Spectral enhancement has previously been shown to improve speech intelligibility for CI users listening in noise (Bhattacharya and Zeng, 2007; Oxenham et al., 2007). Bhattacharya and Zeng (2007) evaluated the effect of a spectral enhancement technique, called Companding, in vowel, consonant, and sentence recognition tasks. For CI users, the maximum average improvement (based on average improvements for the different SNRs) in vowel, consonant and sentence recognition was 21, 12 and 18 percentage points, respectively. The present study showed similar improvements in sentence recognition and smaller improvements in vowel and consonant recognition. An advantage of E and TESM_E over Companding is lower computational complexity.
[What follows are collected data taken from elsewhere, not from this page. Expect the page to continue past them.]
theorem State.Lessens.fatal {s t : State} (h : s.Lessens t) : t.hd.fatal = s.hd.fatal := by rw [h.hd]

/-- A partition that is not at its reset values is listed. -/
theorem State.mem_parts_of_tdi {s : State} {p : Nat} (h : (s.part p).tdi ≠ .unlocked) : (p, s.part p) ∈ s.parts := by
  cases hf : Tbl.find s.parts p with
  | none =>
    have hinit : s.part p = Partition.initial := by rw [State.part, Tbl.get, hf]; rfl
    exact absurd (by rw [hinit]; rfl) h
  | some x =>
    have hx : s.part p = x := by rw [State.part, Tbl.get, hf]; rfl
    rw [hx]
    exact Tbl.mem_of_find hf

theorem Partition.runs.locked {x : Partition} (h : x.runs) : x.tdi ≠ .unlocked := by
  rcases h with h | h <;> rw [h] <;> simp

theorem exec_ideIntegrityFailure_vf (s : State) {p : Nat} (hp : p < 16) :
    exec (.ideIntegrityFailure (p + 1)) s = .next (s.enterError p) := by
  simp [execIdeIntegrityFailure, partOf, show p + 1 ≤ 16 by omega]

theorem exec_authTagFailure_eq (s : State) {port p : Nat} (hport : port < 32) (hp : p < 16) :
    exec (.authTagFailure port p) s = .next (((s.setReady (fprdy port) false).enterError p).emit (.authFailure p)) := by
  simp [execAuthTagFailure, Nat.not_le.2 hport, Nat.not_le.2 hp]

theorem exec_cxlIdeFailure_eq (s : State) {port : Nat} (hport : port < 8) :
    exec (.cxlIdeFailure port) s = .next
      ((keysOf s.parts fun _ x => s.onPort x port).foldl State.enterError (s.setReady (cxlrdy port) false)) := by
  simp [execCxlIdeFailure, Nat.not_le.2 hport]

theorem State.onPort_iff (s : State) (x : Partition) (port : Nat) :
    s.onPort x port = true ↔ ∃ w ∈ x.gibs, ∃ k, k < w.2 ∧ s.bank ((w.1 + k) * 2 ^ 30) = .cxl port := by
  simp only [State.onPort, List.any_eq_true, List.mem_range, beq_iff_eq]
  rfl

theorem mem_keysOf {α : Type} {t : Tbl α} {f : Nat → α → Bool} {k : Nat} :
    k ∈ keysOf t f ↔ ∃ x, (k, x) ∈ t ∧ f k x = true := by
  simp [keysOf]

/-- The state in which the partitions of a module that shuts down enter ERROR. -/
def State.withFatal (s : State) : State := { s with hd := { s.hd with fatal := true }, out := s.out ++ [.fatal] }

theorem exec_thermalShutdown_eq (s : State) {die : Nat} (hd : die < 4) :
    exec (.thermalShutdown die) s = .next ((Tbl.keys s.parts).foldl State.enterError s.withFatal) := by
  simp only [exec_thermalShutdown, execThermalShutdown, if_neg (Nat.not_le.2 hd)]
  rfl

theorem Tbl.mem_keys {α : Type} {t : Tbl α} {k : Nat} {x : α} (h : (k, x) ∈ t) : k ∈ Tbl.keys t :=
  List.mem_map.2 ⟨(k, x), h, rfl⟩

/-! ### Core groups that are held (R60) -/

/-- The module in which nothing of what a partition has under way is waited for any more. -/
def State.freed (s : State) (p : Nat) : State :=
  { s with
    legs := keep s.legs fun _ l => l.pkt.srcPart != p
    ott := keep s.ott fun _ o => !(s.underWay p).contains o.op
    lsOps := keep s.lsOps fun k _ => !(s.underWay p).contains k }.setPart p { s.part p with held := 0 }

theorem exec_coreGroupsFreed_done {s : State} {p : Nat} (hheld : (s.part p).held ≠ 0)
    (h : s.underWay p = [] ∧ s.legsAway p = false ∨ (s.part p).heldAt + 10000 * Config.us ≤ s.clock) :
    exec (.coreGroupsFreed p) s = .next (s.freed p) := by
  have hno : ¬ ((s.part p).held = 0 ∨ ((!(s.underWay p).isEmpty) = true ∨ s.legsAway p = true)
      ∧ s.clock < (s.part p).heldAt + 10000 * Config.us) := by
    rintro (h0 | ⟨hway, hearly⟩)
    · exact hheld h0
    · rcases h with ⟨hnone, hnoleg⟩ | hlate
      · simp [hnone, hnoleg] at hway
      · exact absurd hearly (Nat.not_lt.2 hlate)
  simp only [exec_coreGroupsFreed, execCoreGroupsFreed, if_neg hno]
  rfl

theorem exec_coreGroupsFreed_early {s : State} {p : Nat} (h : s.underWay p ≠ [] ∨ s.legsAway p = true)
    (hearly : s.clock < (s.part p).heldAt + 10000 * Config.us) : exec (.coreGroupsFreed p) s = .next s := by
  have hyes : (s.part p).held = 0 ∨ ((!(s.underWay p).isEmpty) = true ∨ s.legsAway p = true)
      ∧ s.clock < (s.part p).heldAt + 10000 * Config.us := .inr ⟨h.imp_left (by simp), hearly⟩
  simp only [exec_coreGroupsFreed, execCoreGroupsFreed, if_pos hyes]

theorem State.freed_spec (s : State) (p : Nat) :
    let t := s.freed p
    t = { s with parts := t.parts, ott := t.ott, lsOps := t.lsOps, legs := t.legs }
    ∧ (∀ e, e ∈ t.legs ↔ e ∈ s.legs ∧ e.2.pkt.srcPart ≠ p) ∧ t.part p = { s.part p with held := 0 }
    ∧ (∀ q, q ≠ p → t.part q = s.part q) ∧ (∀ n, n ∉ s.underWay p → Tbl.find t.lsOps n = Tbl.find s.lsOps n) := by
  refine ⟨rfl, fun e => ?_, (s.part_setPart p _ p).trans (if_pos rfl), fun q hq => (s.part_setPart p _ q).trans (if_neg hq),
    fun n hn => ?_⟩
  · have hkeep : e ∈ keep s.legs (fun _ l => l.pkt.srcPart != p) ↔ e ∈ s.legs ∧ e.2.pkt.srcPart ≠ p := by
      rw [mem_keep, bne_iff_ne]
    exact hkeep
  · exact Tbl.find_keep s.lsOps (fun k _ => !(s.underWay p).contains k) fun _ => by simpa using hn

/-! ### The obligation -/

/-- Settles O52: every failure is an entry into ERROR of one partition or of several, and what the entry leaves alone stays. -/
theorem linkFailures : Obligations.LinkFailures := by
  intro s p hp x runs
  refine ⟨fun h => ⟨_, exec_ideIntegrityFailure_vf s hp, State.enterError_errs h⟩, fun h => ?_, fun port hport => ?_,
    fun port hport => ?_, fun die hd => ?_, fun hheld => ⟨fun h => ?_, fun h hearly => exec_coreGroupsFreed_early h hearly⟩⟩
  · rw [exec_ideIntegrityFailure_vf s hp, State.enterError_of_not_runs h]
  · let u := s.setReady (fprdy port) false
    have hparts : u.parts = s.parts := s.setReady_parts _ _
    have hpart (q : Nat) : u.part q = s.part q := State.part_congr hparts q
    refine ⟨_, exec_authTagFailure_eq s hport hp, ?_, ⟨_, rfl⟩, fun h => ?_, fun h => ?_⟩
    · exact ((u.enterError_lessens p).ready _).trans (s.ready_setReady (by unfold fprdy; omega) false)
    · obtain ⟨htdi, htorn⟩ := State.enterError_errs (s := u) (p := p) (by rw [hpart]; exact h)
      exact ⟨htdi, (htorn.of_before (s.setReady_clock _ _) (fun q _ => hpart q) (by rw [hpart])).emit _⟩
    · have hno : ¬ (u.part p).runs := by rw [hpart]; exact h
      exact (congrArg State.parts (State.enterError_of_not_runs hno)).trans hparts
  · let u := s.setReady (cxlrdy port) false
    have hparts : u.parts = s.parts := s.setReady_parts _ _
    have hpart (q : Nat) : u.part q = s.part q := State.part_congr hparts q
    refine ⟨_, exec_cxlIdeFailure_eq s hport, ?_, fun h hwin => ?_, fun h => ?_⟩
    · exact ((State.foldl_enterError_lessens _ u).ready _).trans (s.ready_setReady (by unfold cxlrdy; omega) false)
    · have hmem : p ∈ keysOf s.parts fun _ x => s.onPort x port :=
        mem_keysOf.2 ⟨x, State.mem_parts_of_tdi (Partition.runs.locked h), (s.onPort_iff x port).2 hwin⟩
      obtain ⟨htdi, hkey, hscopes, hfields⟩ := State.foldl_enterError_down hmem (s := u) (by rw [hpart]; exact h)
      exact ⟨htdi, hkey, hscopes, hfields⟩
    · have hnot : p ∉ keysOf s.parts fun _ x => s.onPort x port := fun hmem => by
        obtain ⟨y, hy, hon⟩ := mem_keysOf.1 hmem
        obtain ⟨w, hw, k, hk, hbank⟩ := (s.onPort_iff y port).1 hon
        exact h (p, y) hy rfl w hw k hk hbank
      exact (State.foldl_enterError_part (.inl hnot)).trans (hpart p)
  · have hless := State.foldl_enterError_lessens (Tbl.keys s.parts) s.withFatal
    refine ⟨_, exec_thermalShutdown_eq s hd, hless.fatal, hless.out.subset (by simp [State.withFatal]), fun h => ?_,
      fun h => ?_⟩
    · have hmem : p ∈ Tbl.keys s.parts := Tbl.mem_keys (State.mem_parts_of_tdi (Partition.runs.locked h))
      obtain ⟨htdi, hkey, hscopes, hfields⟩ := State.foldl_enterError_down hmem (s := s.withFatal) h
      exact ⟨htdi, hkey, hscopes, hfields⟩
    · exact State.foldl_enterError_part (s := s.withFatal) (.inr h)
  · exact ⟨_, exec_coreGroupsFreed_done hheld h, s.freed_spec p⟩

end Sys2Proof.Machine
end

section
/-! The interfaces of the partitions: lock, scrub, START and STOP, reports (R54–R60, R85, R130). -/

namespace Sys2Proof.Machine

open Sys2Proof

/-! ### The lock (R59) -/

section Lock

variable {s : State} {p : Nat}

theorem not_secured_or {p : Nat} (hs : s.secured = true) (hp : p < 16) : ¬ ((!s.secured) = true ∨ p ≥ 16) := by
  rw [hs]
  simp
  omega

theorem not_secured {p : Nat} (hs : s.secured = false) : (!s.secured) = true ∨ p ≥ 16 := .inl (by rw [hs]; rfl)

theorem exec_lock_closed (hs : s.secured = true) (hp : p < 16) (h : (s.part p).tdi ≠ .unlocked ∨ (s.part p).locking = true) :
    exec (.lockInterfaceRequest p) s = .next (s.emit (.tdisp p 8)) := by
  have hclosed : (!(s.part p).open_) = true := by
    rcases h with h | h
    · simp [Partition.open_, h]
    · simp [Partition.open_, h]
  rw [exec_lockInterfaceRequest, execLockInterfaceRequest, if_neg (not_secured_or hs hp), if_pos hclosed]
  rfl

theorem exec_lock_open (hs : s.secured = true) (hp : p < 16) (htdi : (s.part p).tdi = .unlocked)
    (hlock : (s.part p).locking = false) :
    exec (.lockInterfaceRequest p) s = .next (
      if s.lockCheck p = 0 then
        State.setPart { s with nextId := s.nextId + 1 } p { s.part p with locking := true, key := some (s.nextId + 1) }
      else s.emit (.tdisp p (s.lockCheck p))) := by
  have hopen : ¬ (!(s.part p).open_) = true := by simp [Partition.open_, htdi, hlock]
  rw [exec_lockInterfaceRequest, execLockInterfaceRequest, if_neg (not_secured_or hs hp), if_neg hopen]
  cases hc : s.lockCheck p with
  | zero => rfl
  | succ c => rfl

/-- What a lock whose checks pass has found (R59). -/
structure State.LockPasses (s : State) (p : Nat) : Prop where
  cgmask : (s.part p).cgmask ≠ 0
  online : (s.part p).cgmask &&& s.hd.cgOffline = 0
  rivals : ∀ e ∈ s.rivals p, (s.part p).cgmask &&& e.2.cgmask = 0
  windows : s.windowsOk p = true
  msixn : (s.part p).msixn ≠ 0 ∧ (s.part p).msixn.toNat ≤ 64
  ide : p + 1 ∈ s.hd.ide

theorem State.lockPasses_of_check (h : s.lockCheck p = 0) : s.LockPasses p := by
  unfold State.lockCheck at h
  dsimp only at h
  split at h
  · exact absurd h (by decide)
  next h1 =>
  split at h
  · exact absurd h (by decide)
  next h2 =>
  split at h
  · exact absurd h (by decide)
  next h3 =>
  split at h
  · exact absurd h (by decide)
  next h4 =>
  split at h
  · exact absurd h (by decide)
  split at h
  · exact absurd h (by decide)
  split at h
  · exact absurd h (by decide)
  next h7 =>
  obtain ⟨hoff, hriv⟩ := not_or.1 h2
  obtain ⟨hzero, hrest⟩ := not_or.1 h4
  obtain ⟨hbig, -⟩ := not_or.1 hrest
  refine ⟨h1, not_not.1 hoff, fun e he => ?_, by simpa using h3, ⟨hzero, Nat.not_lt.1 hbig⟩, by simpa [vfOf] using h7⟩
  by_contra hne
  exact hriv (List.any_eq_true.2 ⟨e, he, by simpa using hne⟩)

/-- A partition other than `p` that is not in CONFIG_UNLOCKED is a rival. -/
theorem State.mem_rivals {q : Nat} (hq : q ≠ p) (h : (s.part q).tdi ≠ .unlocked) : (q, s.part q) ∈ s.rivals p :=
  List.mem_filter.2 ⟨State.mem_parts_of_tdi h, by simp [hq, h]⟩

theorem State.windowsOk_spec (h : s.windowsOk p = true) {w : Nat × Nat} (hw : w ∈ (s.part p).gibs) :
    1 ≤ w.2 ∧ ∀ e ∈ s.rivals p, ∀ y ∈ e.2.gibs, gibOverlap w y = false := by
  simp only [State.windowsOk, Bool.and_eq_true, List.all_eq_true, decide_eq_true_eq, Bool.not_eq_true', ge_iff_le] at h
  obtain ⟨⟨hown, -⟩, hriv⟩ := h
  exact ⟨(hown w hw).1, fun e he y hy => hriv e he y hy w hw⟩

end Lock

/-! ### The end of the scrub (R59) -/

section Scrub

variable {s : State} {p : Nat}

theorem exec_lockScrubDone_waits (h : (s.part p).locking = false ∨ ∃ w ∈ (s.part p).windows, s.rangeHeld w.1 w.2 = true) :
    exec (.lockScrubDone p) s = .next s := by
  have hwait : (!(s.part p).locking) = true ∨ ((s.part p).windows.any fun w => s.rangeHeld w.1 w.2) = true := by
    rcases h with h | h
    · exact .inl (by rw [h]; rfl)
    · exact .inr (by simpa using h)
  rw [exec_lockScrubDone, execLockScrubDone, if_pos hwait]

theorem exec_lockScrubDone_ends (hlock : (s.part p).locking = true)
    (h : ∀ w ∈ (s.part p).windows, s.rangeHeld w.1 w.2 = false) :
    exec (.lockScrubDone p) s = .next (
      if s.lockMeets p = 0 then
        ((s.scrub p).setPart p { s.part p with tdi := .locked, locking := false, faultSeq := 0 }).emit (.tdisp p 0)
      else (s.setPart p { s.part p with locking := false, key := none }).emit (.tdisp p (s.lockMeets p))) := by
  have hgo : ¬ ((!(s.part p).locking) = true ∨ ((s.part p).windows.any fun w => s.rangeHeld w.1 w.2) = true) := by
    rintro (hl | hheld)
    · simp [hlock] at hl
    · obtain ⟨w, hw, hr⟩ := List.any_eq_true.1 hheld
      simp [h w hw] at hr
  rw [exec_lockScrubDone, execLockScrubDone, if_neg hgo]
  cases hc : s.lockMeets p with
  | zero => rfl
  | succ c => rfl

/-- Another partition that a lock has to do with. -/
def Rival (p : Nat) (e : Nat × Partition) : Prop := e.1 ≠ p ∧ e.2.tdi ≠ .unlocked

theorem State.mem_rivals_iff {e : Nat × Partition} : e ∈ s.rivals p ↔ e ∈ s.parts ∧ Rival p e := by
  simp [State.rivals, Rival]

/-- Partitions that share a core group. -/
def SharesCgs (x y : Partition) : Prop := x.cgmask &&& y.cgmask ≠ 0

/-- Partitions with windows that overlap. -/
def SharesWins (x y : Partition) : Prop := ∃ w ∈ x.gibs, ∃ v ∈ y.gibs, gibOverlap w v = true

theorem State.lockMeets_eq (s : State) (p : Nat) : s.lockMeets p =
    if ((s.rivals p).any fun e => (s.part p).cgmask &&& e.2.cgmask != 0) = true then 2
    else if ((s.rivals p).any fun e => e.2.gibs.any fun v => (s.part p).gibs.any fun w => gibOverlap w v) = true then 3
    else 0 := rfl

theorem State.rivals_any_cgs : ((s.rivals p).any fun e => (s.part p).cgmask &&& e.2.cgmask != 0) = true
    ↔ ∃ e ∈ s.parts, Rival p e ∧ SharesCgs (s.part p) e.2 := by
  simp only [List.any_eq_true, State.mem_rivals_iff, bne_iff_ne, and_assoc]
  rfl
Although the study of Vandali (2001) showed significant improvements with TESM over Original in consonant and vowel scores for a consonant–vowel nucleus–consonant (CNC) word test in quiet, the present study failed to show any significant improvement in the perception of consonants with TESM. A possible reason for this discrepancy is the lower stimulation rate (400 Hz), and lower front-end sensitivity of the processor used by Vandali (2001) compared to the current clinical settings used here. This agrees with the study of Holden et al. (2005) comparing ACE (Advanced Combination Encoder) and TESM, which showed lower benefits with TESM over ACE than those reported by Vandali comparing spectral maxima sound processor and TESM. The discrepancy was attributed to the higher stimulation rates and higher front-end sensitivity of the processors used by Holden et al. (2005) compared to those used by Vandali. The higher sensitivity provided access to lower level consonant information, and hence reduced potential benefits to consonant perception provided by TESM. Benefits of using TESM were observed only for speech presented at soft levels, below 60 dB SPL (Holden et al., 2005). In the current study, stimuli were presented at 70 dB SPL. Thus, consonant information was presented at sufficiently audible levels, which explains the lack of benefits observed using TESM. Other differences include different degrees of gain applied to the short-duration cues (k = 2.5 in the current study, and k = 2 in Vandali’s study). Also, the consonant and vowel perception scores were derived from monosyllabic CNC word tests in Vandali’s study, which are much harder than the closed set vowel and consonant tests used in this study.
Applications
The present study showed that preprocessing speech with E or TESM_E can improve the ability of CI users to understand speech in steady speech-shaped noise. However, these strategies remain to be tested in fluctuating background noise such as multitalker babble. It is unlikely that increasing the spectral contrast will improve the SNR in fluctuating noise conditions because of the dynamic nature of both the signal and the noise.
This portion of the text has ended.